In Liberty National Life Insurance Co. v. Trammell, 33 Ala.App. 275, 33 So.2d 479, 482, considering a proviso in a policy identical to the proviso in the present policy we made the following observations:

"The policy contained the following provision: `Effective Date—This policy shall take effect on its date of issue, provided the Insured is then alive and in sound health, but not otherwise.'

"Such a proviso in the policy is a binding part of the contract of insurance, and is a warranty within the meaning of Section 6, Title 28, Code of Alabama 1940. To avoid the policy the unsound health must be such as to increase the risk of loss. Brown-Service Ins. Co. v. Wright, 32 Ala.App. 578, 28 So.2d 318; Life Ins. Co. of Virginia v. Newell, 223 Ala. 401, 137 So. 16; Independent Life Insurance Co. v. Seale, 219 Ala. 197, 121 So. 714.

"If the insured, at the time of the issuance of this policy was suffering from a disease which increased the risk of loss, the warranty in the policy as to sound health was breached, regardless of whether the insured knew of the presence of such disease. Aetna Life Ins. Co. v. Norfleet, 232 Ala. 599, 169 So. 225; New York Life Ins. Co. v. Horton, 235 Ala. 626, 180 So. 277. * * *

"Cancer is a disease which the courts judicially know increases the risk of loss and if existing at the time of the issuance of a policy containing a warranty as to sound health per se breaches such warranty. Miller v. Metropolitan Life Ins. Co., 214 Ala. 4, 106 So. 335; Aetna Life Insurance Co. v. Norfleet, supra; Life Ins. Co. of Virginia v. Mann, 28 Ala.App. 425, 186 So. 583."

In the case of Life Insurance Co. of Virginia v. Newell, supra, 223 Ala. 401, 137 So. 18, the policy contained a provision "That no obligation is assumed by the company prior to the date and delivery of the policy, nor unless on said date the insured is alive and in sound health." When the policy was delivered the insured was sick and died shortly. The disease was not of a nature which the court knew judicially would increase the risk of loss. The plaintiff attempted to overcome the provisions as to sound health at date of delivery by showing that the local agent who solicited the insurance took the application and delivered the policy knew of insured's illness prior to delivery and assured the father of the insured that the policy would be paid in case of death. The main insistence in the case was that there was a waiver of the stipulation touching sound health. In holding that no recovery could be had on the policy, Justice Bouldin wrote: "We need not consider the rules governing waiver and estoppel in general by agents of this class.
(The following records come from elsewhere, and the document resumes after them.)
/-- The record store's bytes (Table 12.8): the header with the start count, the alteration record, the leaf slots, the public key with its endorsement,
marked rows, fatal records, shutdown records and life counts. The spec places areas and what it gives a layout of; the rest (the header's words after
its format word, the leaf slots side by side, a marked row in 8 bytes) is a DESIGN CHOICE, log entry 118. -/
def Store.bytes (st : Store) (off : Nat) : BitVec 8 :=
  let of (l : List (BitVec 8)) (o : Nat) : BitVec 8 := l.getD (off - o) 0
  let area := off / 0x1000
  if area = 0 then
    let h := leBytes 4 0x51545253 ++ leBytes 4 st.starts
    of (h ++ leBytes 4 (crc32c 0 h)) 0
  else if area < 5 then
    match st.alts[(off - 0x1000) / 32]? with
    | some e => BitVec.ofNat 8 (e.toNat / 2 ^ (8 * ((off - 0x1000) % 32)))
    | none => 0
  else if area = 5 then of (leafBytes st.leafA ++ List.replicate (12 - (leafBytes st.leafA).length) 0 ++ leafBytes st.leafB) 0x5000
  else if area < 8 then (if off - 0x6000 < 2888 then Config.identityKey (off - 0x6000) else 0)
  else if area < 0x10 then 0
  else if area < 0x30 then
    match st.rows[(off - 0x10000) / 8]? with
    | some r => BitVec.ofNat 8 ((r.1 + r.2 * 2 ^ 32) / 2 ^ (8 * (off % 8)))
    | none => 0
  else if area < 0x50 then
    match st.fatals.find ((off - 0x30000) / 32) with
    | some r => BitVec.ofNat 8 (r.toNat / 2 ^ (8 * (off % 32)))
    | none => 0
  else if area < 0x54 then
    match st.shuts.find ((off - 0x50000) / 64) with
    | some r => r.bytes.getD (off % 64) 0
    | none => 0
  else if area = 0x54 then BitVec.ofNat 8 (st.cycles.get 0 ((off - 0x54000) / 4) / 2 ^ (8 * (off % 4)))
  else 0

/-- Bytes of the record store. -/
def Store.readN (st : Store) (off n : Nat) : List (BitVec 8) := (List.range n).map fun i => st.bytes (off + i)

/-- READ_IDKEY: 68 bytes of public key and 2,820 of endorsement, from the record store. -/
def State.readIdkey (s : State) : State :=
  let s := s.clearResp
  ({ s with mem := s.mem.writeN (respAt 0) (s.store.readN 0x6000 2888) }).cmdDone 0

def clearedAlt (e : AltEntry) : AltEntry := { e with action := 4 }

/-- CLEAR_ALT (R348): ACTION 4 on an entry, or on all. -/
def State.clearAlt (s : State) : State :=
  let n := s.r .mbx (F.MBX_ARG_ARG 0) % 2 ^ 16
  if n = 0xFFFF then
    (({ s with store := { s.store with alts := s.store.alts.map clearedAlt } }).pulse).cmdDone 0
  else if 512 ≤ n then s.cmdDone 2
  else (({ s with store := { s.store with alts := s.store.alts.modify n clearedAlt } }).pulse).cmdDone 0

/-- MBX_CMD written (Table 12.10): the command runs, and one that comes while CMD_BUSY is set is ignored (R352); the HKC performs the commands, so the
boot ROM leaves them (log entry 53). -/
def State.mbxCmd (s : State) (cmd : Nat) : State :=
  if !s.hkc.imageRuns then s
  else if s.b .mbx F.MBX_STATUS_CMD_BUSY then s.wb .mbx F.MBX_CMD_STAT_OVERRUN true
  else ({ s with hkc := { s.hkc with cmd := some cmd } } : State).wb .mbx F.MBX_STATUS_CMD_BUSY true

/-- The mailbox command that runs completes. -/
def State.mbxRun (s : State) : State :=
  match s.hkc.cmd with
  | none => s
  | some c =>
    let s := ({ s with hkc := { s.hkc with cmd := none } } : State).wb .mbx F.MBX_STATUS_CMD_BUSY false
    match c with
    | 1 => s.attest
    | 2 => s.readIdkey
    | 3 => s.clearAlt
    | _ => s.cmdDone 1

/-- A row that gives a mailbox command: its write, and the command's completion where the write began it (log entry 53). -/
def State.mbxRow (s t : State) : State := if s.hkc.cmd = none then t.mbxRun else t

/-- Word j of the alteration record in the record store, as MBX_ALT shows it (Table 12.6). -/
def State.altWord (s : State) (j : Nat) : Nat := if s.store.alts.length ≤ j / 8 then 0 else leNat (s.store.readN (0x1000 + 4 * j) 4)

/-- A step on an empty queue: the link and the tape go on (Machine/Fabric.lean), and a mailbox command that runs completes (log entries 2, 53). -/
def State.idleStep (s : State) : State := s.idle.mbxRun

end Sys2Proof.Machine
end

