-- ==== Sys2Proof/Machine/Host.lean ====
section
/-! DEFINITION. The host ports (chapter 11: R302 to R329): queue pairs, the DMA engine and the base-die shuttles, ownership, interrupts, port
resets, the management endpoint. -/
namespace Sys2Proof.Machine

/-! ### Queue pairs (R315 to R318) -/

def State.sqSize (s : State) (p n : Nat) : Nat := s.r4 p (F.HST_Q_CFG_SQ_SIZE_M1 n) + 1
def State.qOn (s : State) (p n : Nat) : Bool := s.r4 p (F.HST_Q_CTRL_EN n) == 1

/-- HST_SQ_n_TAIL written: the entries up to the tail are handed over, or ERR (R315, R316). -/
def State.sqBell (s : State) (p n tail : Nat) : State :=
  if !s.qOn p n || s.sqSize p n ≤ tail then s.w4 p (F.HST_Q_STAT_ERR n) 1 else s.setQp p n { s.qp p n with sqTail := tail }

/-- HST_CQ_n_HEAD written: the records before it have been consumed (R315, R317; log entry 47). -/
def State.cqBell (s : State) (p n head : Nat) : State :=
  if !s.qOn p n || s.cqSize p n ≤ head then s.w4 p (F.HST_Q_STAT_ERR n) 1
  else
    let q := s.qp p n
    s.setQp p n { q with cqHead := head, used := (q.cqPos + s.cqSize p n - head) % s.cqSize p n }

/-- HST_Q_n_CTRL.EN from 0 to 1: the state of a pair enabled for the first time (R316). -/
def State.qEnable (s : State) (p n : Nat) : State := s.setQp p n QPair.reset

/-- Commands of a port in progress (R318). -/
def State.dmaBusy (s : State) (p : Nat) : Nat := ((List.range 64).map fun n => (s.qp p n).doneQ.length + (s.qp p n).moving.length).sum

/-- An SQ whose next command may start (R317): enabled, not empty, its CQ not full. -/
def State.sqReady (s : State) (p n : Nat) : Bool := let q := s.qp p n; s.qOn p n && q.sqHead != q.sqTail && !s.cqFull p n

/-- The SQ whose turn it is: ascending order of n, one command from each in turn (R318). -/
def State.sqTurn (s : State) (p : Nat) : Option Nat :=
  let r := (s.hport p).rr
  ((List.range 64).map fun i => (r + i) % 64).find? (s.sqReady p)

/-! ### Host queue entries (Table 11.3) -/

def hOp (d : BitVec 512) : Nat := dget d 0 0 8
def hFence (d : BitVec 512) : Bool := dbit d 0 8
def hCid (d : BitVec 512) : Nat := dget d 0 16 16
def hDie (d : BitVec 512) : Nat := dget d 0 32 2
def hAddr (d : BitVec 512) : Nat := dget d 8 0 64
def hDpa (d : BitVec 512) : Nat := dget d 16 0 48
def hLen (d : BitVec 512) : Nat := dget d 24 0 40

/-- Reserved fields: those of word 0, and for OP 0x01 and 0x02 those of the rest. -/
def hReserved (d : BitVec 512) : Bool :=
  !dzero d 0 9 7 || !dzero d 0 34 30 || !(1 ≤ hOp d && hOp d ≤ 4)
    || (hOp d ≤ 2 && (!dzero d 0 32 2 || !dzero d 16 48 16 || !dzero d 24 40 24 || !dzero d 32 0 256))

/-- What a command ends with: STATUS, DETAIL and progress (Table 11.4). -/
abbrev HostEnd := Nat × Nat × Nat

/-- The SQ cannot start its next command now (R317, R318). -/
def State.hostWaits (s : State) (p : Port) (n : Nat) (d : BitVec 512) : Bool :=
  s.rst.level != 0 || s.rst.steps || !s.portAvail p.n || s.sqTurn p.n != some n || 8 ≤ s.dmaBusy p.n
    || (hFence d && ((s.qp p.n n).doneQ != [] || (s.qp p.n n).moving != []))

/-- The entry is fetched: the head moves on, and the turn passes to the next SQ. -/
def State.hostStart (s : State) (p : Port) (n : Nat) : State :=
  (s.setQp p.n n { s.qp p.n n with sqHead := ((s.qp p.n n).sqHead + 1) % s.sqSize p.n n }).setHport p.n { s.hport p.n with rr := (n + 1) % 64 }

/-- A command has ended: its record, with the head after it, waits to be written. -/
def State.hostEnd (s : State) (p : Port) (n : Nat) (d : BitVec 512) (head : Nat) (e : HostEnd) : State :=
  s.setQp p.n n { s.qp p.n n with doneQ := (s.qp p.n n).doneQ ++ [(hCid d, e.1, e.2.1, e.2.2, head)] }

/-! ### The DMA engine (R319, R320) -/

/-- Why a line at a DPA is no edge memory: the address detail of Table 8.5. -/
def State.notEdge (s : State) (a : Nat) : Option Nat :=
  match s.runOf a 64 with
  | none => some 0x1
  | some m => if m < edgeEnd then none else some 0x5

/-- Writes data line by line in ascending order: why it ended, and the bytes done. -/
def State.dmaIn (s : State) (die dpa : Nat) : Nat → Nat → List (BitVec 8) → HostEnd × State
  | 0, done, _ => ((0, 0, done), s)
  | k + 1, done, bs =>
    match s.notEdge (dpa + done) with
    | some e => ((0x02, e, done), s)
    | none =>
      if s.cutOff die (dpa + done) then ((0x05, 0, done), s)
      else ((s.storeCw (dpa + done) (bs.take 64)).2).dmaIn die dpa k (done + 64) (bs.drop 64)

/-- Reads line by line in ascending order. -/
def State.dmaOut (s : State) (die dpa : Nat) : Nat → Nat → HostEnd × List (BitVec 8) × State
  | 0, done => ((0, 0, done), [], s)
  | k + 1, done =>
    match s.notEdge (dpa + done) with
    | some e => ((0x02, e, done), [], s)
    | none =>
      if s.cutOff die (dpa + done) then ((0x05, 0, done), [], s)
      else match s.fetch (dpa + done) 64 with
      | (.error _, s) => ((0x04, 0, done), [], s)
      | (.ok l, s) =>
        match s.dmaOut die dpa k (done + 64) with
        | (e, l', s) => (e, l ++ l', s)

def hMisaligned (d : BitVec 512) : Bool := hAddr d % 64 != 0 || hDpa d % 64 != 0 || hLen d % 64 != 0

/-- The lines of a request of `n` bytes from `done` on: no more than the command has left and the negotiated size allows. -/
def reqLines (d : BitVec 512) (done n size : Nat) : Nat := min n (min (hLen d - done) size) / 64

/-- One request of a command that moves data (R319): of one in progress with this entry, else of the SQ's next command, which starts with it.
The command ends with the request that fails or reaches LEN; else it stays in progress, and a reset of the port leaves what it has moved, at a
64-byte boundary (R322, R323; log entry 46). -/
def State.dmaCmd (s : State) (p : Port) (n op : Nat) (d : BitVec 512) (hostOk : Bool) (run : Nat → State → HostEnd × State) : State :=
  let go (s : State) (head done : Nat) : State :=
    let (e, s) : HostEnd × State :=
      if hReserved d then ((0x01, 0, 0), s)
      else if hMisaligned d then ((0x07, 0, 0), s)
      else if hLen d = 0 then ((0, 0, 0), s)
      else if !hostOk then ((0x03, 0, done), s)
      else run done s
    let q := s.qp p.n n
    let s := s.setQp p.n n { q with moving := q.moving.filter fun x => x.1 != d }
    if e.1 = 0 ∧ e.2.2 < hLen d then s.setQp p.n n { s.qp p.n n with moving := (s.qp p.n n).moving ++ [(d, e.2.2, head)] }
    else s.hostEnd p n d head e
  match (s.qp p.n n).moving.find? fun x => x.1 == d with
  | some (_, done, head) => if hOp d != op || s.rst.level != 0 || s.rst.steps || !s.portAvail p.n then s else go s head done
  | none =>
    if s.hostWaits p n d || (1 ≤ hOp d && hOp d ≤ 4 && hOp d != op) then s
    else
      let s := s.hostStart p n
      go s (s.qp p.n n).sqHead 0

def execHostToDevice (p : Port) (n : Fin 64) (entry : Desc) (data : List Byte) (hostOk : Bool) (s : State) : Result :=
  .next (s.dmaCmd p n.val 1 entry hostOk fun done s =>
    s.dmaIn p.n (hDpa entry) (reqLines entry done data.length (s.hport p.n).readSize) done data)

def execDeviceToHost (p : Port) (n : Fin 64) (entry : Desc) (len : Nat) (hostOk : Bool) (s : State) : Result :=
  .next (s.dmaCmd p n.val 2 entry hostOk fun done s =>
    match s.dmaOut p.n (hDpa entry) (reqLines entry done len (s.hport p.n).payload) done with
    | (e, l, s) => (e, if l = [] then s else s.send (.hostWrite p (hAddr entry + done) l)))

/-! ### The base-die shuttles (R216) -/

/-- A base-die shuttle's access: DPAs only, and not the bobbin or slice of a tile whose bolt has a running pattern. -/
def State.bTranslate (s : State) (a n : Nat) : Tr :=
  if bit a 47 then .bad 5
  else match s.runOf a n with
    | none => .bad 1
    | some m =>
      match placeOf m with
      | .edge _ _ => .at_ m
      | .slice g _ => if s.stackRuns (g / 160) then .bad 5 else .at_ m
      | .bobbin g _ => if s.stackRuns (g / 160) then .bad 5 else .at_ m
      | _ => .bad 5

/-- One access pair: an error, or the state after it. -/
def State.bMove (s : State) (die : Nat) (needle : Bool) (src dst n : Nat) : Option (Nat × Nat) × State :=
  match s.bTranslate src n with
  | .bad e => (some (0x02, e), s)
  | .at_ a =>
    if s.cutOff die a then (some (0x05, 0), s)
    else match (s.unschedPass needle a n).fetch a n with
    | (.error _, s) => (some (0x04, 0), s)
    | (.ok l, s) =>
      match s.bTranslate dst n with
      | .bad e => (some (0x02, e), s)
      | .at_ b =>
        if s.cutOff die b then (some (0x05, 0), s)
        else match (s.unschedPass false b n).put b l with
        | (some cw, s) => (some (0x04, 0), s.logUe cw)
        | (none, s) => (none, s)

/-- A copy from transfer-order position `p` up to position `stop`. -/
def State.bCopy (s : State) (die : Nat) (c : CopyD) (stop : Nat) : Nat → Nat → HostEnd × State
  | 0, p => ((0, 0, p), s)
  | k + 1, p =>
    if stop ≤ p then ((0, 0, p), s)
    else
      let (src, dst, left) := c.place p
      let n := min (min left (stop - p)) (min (lineLeft src) (lineLeft dst))
      match s.bMove die false src dst n with
      | (some (st, e), s) => ((st, e, p), s)
      | (none, s) => s.bCopy die c stop k (p + n)

/-- A gather from transfer-order position `p` up to position `stop`. -/
def State.bGather (s : State) (die : Nat) (x : GatherD) (stop : Nat) : Nat → Nat → HostEnd × State
  | 0, p => ((0, 0, p), s)
  | k + 1, p =>
    if stop ≤ p then ((0, 0, p), s)
    else match s.bTranslate (x.idx + 4 * (p / x.esz)) 4 with
      | .bad e => ((0x02, e, p), s)
      | .at_ a =>
        if s.cutOff die a then ((0x05, 0, p), s)
        else match (s.unschedPass false a 4).fetch a 4 with
        | (.error _, s) => ((0x04, 0, p), s)
        | (.ok l, s) =>
          let src := (x.src + leNat l * x.esz + p % x.esz) % 2 ^ 48
          let dst := x.dst + p
          let n := min (min (x.esz - p % x.esz) (stop - p)) (min (lineLeft src) (lineLeft dst))
          match s.bMove die (x.esz == 16) src dst n with
          | (some (st, e), s) => ((st, e, p), s)
          | (none, s) => s.bGather die x stop k (p + n)

/-- The transfer-order position at which a copy or gather of `total` bytes that stands at `p` next reaches a 64-byte boundary or its end. -/
def nextStop (total p : Nat) : Nat := min total ((p / 64 + 1) * 64)

/-- Bytes of the index list from its address stay within reach. -/
def State.bReach (s : State) (a n : Nat) : Bool := (s.bTranslate a (max n 1)).addr?.isSome

/-- A device copy as it starts: the checks of R224 with the answers of R216. -/
def State.bCopyCheck (s : State) (d : BitVec 512) : HostEnd :=
  let c := copyOf d
  let ts := s.bTranslate c.src 16
  let td := s.bTranslate c.dst 16
  if shutKind d = 2 ∧ !walkRes d then (0x06, 0x06, 0)
  else if shutKind d ≠ 0 ∨ copyRes d then (0x01, 0, 0)
  else if unreach ts || unreach td then (0x06, 0x06, 0)
  else if c.total = 0 then (0, 0, 0)
  else if copyMisaligned c then (0x07, 0, 0)
  else if copySelf c || runsMeet (s.trDpa td) (c.hull c.ds2 c.ds1) (s.trDpa ts) (c.hull c.ss2 c.ss1) then (0x08, 0, 0)
  else (0, 0, 0)

/-- A device gather as it starts: pattern-relative addresses are refused before the other body conditions (R216). -/
def State.bGatherCheck (s : State) (d : BitVec 512) : HostEnd :=
  let x := gatherOf true d
  let ts := s.bTranslate x.src (min (max x.esz 16) 64)
  let td := s.bTranslate x.dst 16
  let isEdge : Bool := match ts with
    | .at_ a => decide (a < edgeEnd)
    | .bad e => e != 5
  if shutKind d = 2 ∧ !walkRes d then (0x06, 0x06, 0)
  else if shutKind d ≠ 1 ∨ gatherRes true d then (0x01, 0, 0)
  else if bit x.src 47 || bit x.dst 47 || bit x.idx 47 then (0x06, 0x06, 0)
  else if !x.eszOk then (0x06, 0x01, 0)
  else if x.esz = 16 ∧ !isEdge then (0x06, 0x02, 0)
  else if unreach ts || unreach td then (0x06, 0x06, 0)
  else if x.count = 0 then (0, 0, 0)
  else if x.src % (if x.esz = 16 then 16 else 64) ≠ 0 ∨ x.dst % 16 ≠ 0 ∨ x.idx % 4 ≠ 0 ∨ !s.bReach x.idx (4 * x.count) then (0x07, 0, 0)
  else if runsMeet (s.trDpa td) (x.count * x.esz) (s.trDpa (s.bTranslate x.idx 4)) (4 * x.count) then (0x08, 0, 0)
  else (0, 0, 0)

/-- The bytes of a device copy or gather from `done` up to the next stop; the command stays in progress or ends with its record. -/
def State.devMove (s : State) (p : Port) (n : Nat) (d : BitVec 512) (total head : Nat) (run : State → Nat → Nat → HostEnd × State) (done : Nat) : State :=
  let (e, s) := run s (nextStop total done) done
  let q := s.qp p.n n
  let rest := q.moving.filter fun x => x.1 != d
  if e.1 = 0 ∧ e.2.2 < total then s.setQp p.n n { q with moving := rest ++ [(d, e.2.2, head)] }
  else (s.setQp p.n n { q with moving := rest }).hostEnd p n d head e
We deal only with the case in hand. Where knowledge is brought home to the applicant by the contract itself that the agent is not authorized to deliver the policy and put it into effect because of the intervening sickness of the insured (in this case a sickness terminating in death on the following day), the rule in this state is that no attempted waiver on the part of the agent is binding on the principal, the insurer. North Carolina Mutual Life Ins. Co. v. Kerley, 215 Ala. 100, 109 So. 755; Powell v. Prudential Ins. Co., 153 Ala. 611, 45 So. 208; Commonwealth Life Ins. Co. v. Wilkinson, 23 Ala. App. 561, 129 So. 300; Massachusetts Mutual Life Ins. Co. v. Crenshaw, 186 Ala. 460, 65 So. 65; Bankers' Credit Life Ins. Co. v. Ayres, 223 Ala. 407, 137 So. 23."

To like effect is Bankers' Credit Life Ins. Co. v. Ayres, 223 Ala. 407, 137 So. 23, 24, where, in connection with a question similar to the one now being considered our Supreme Court stated: "Passing over any question of fraud or collusion between the beneficiary and agent in seeking to put in force a policy under such circumstances, we must hold that an agent empowered to collect premiums and deliver policies is without power to waive the condition as to sound health, in the face of contractual stipulations to the contrary. North Carolina Mutual Life Ins. Co. v. Kerley, 215 Ala. 100, 109 So. 755; Powell v. Prudential Ins. Co., 153 Ala. 611, 45 So. 208; Massachusetts Mutual Life Ins. Co. v. Crenshaw, 186 Ala. 460, 65 So. 65; Commonwealth Life Ins. Co. v. Wilkinson, 23 Ala. App. 561, 129 So. 300."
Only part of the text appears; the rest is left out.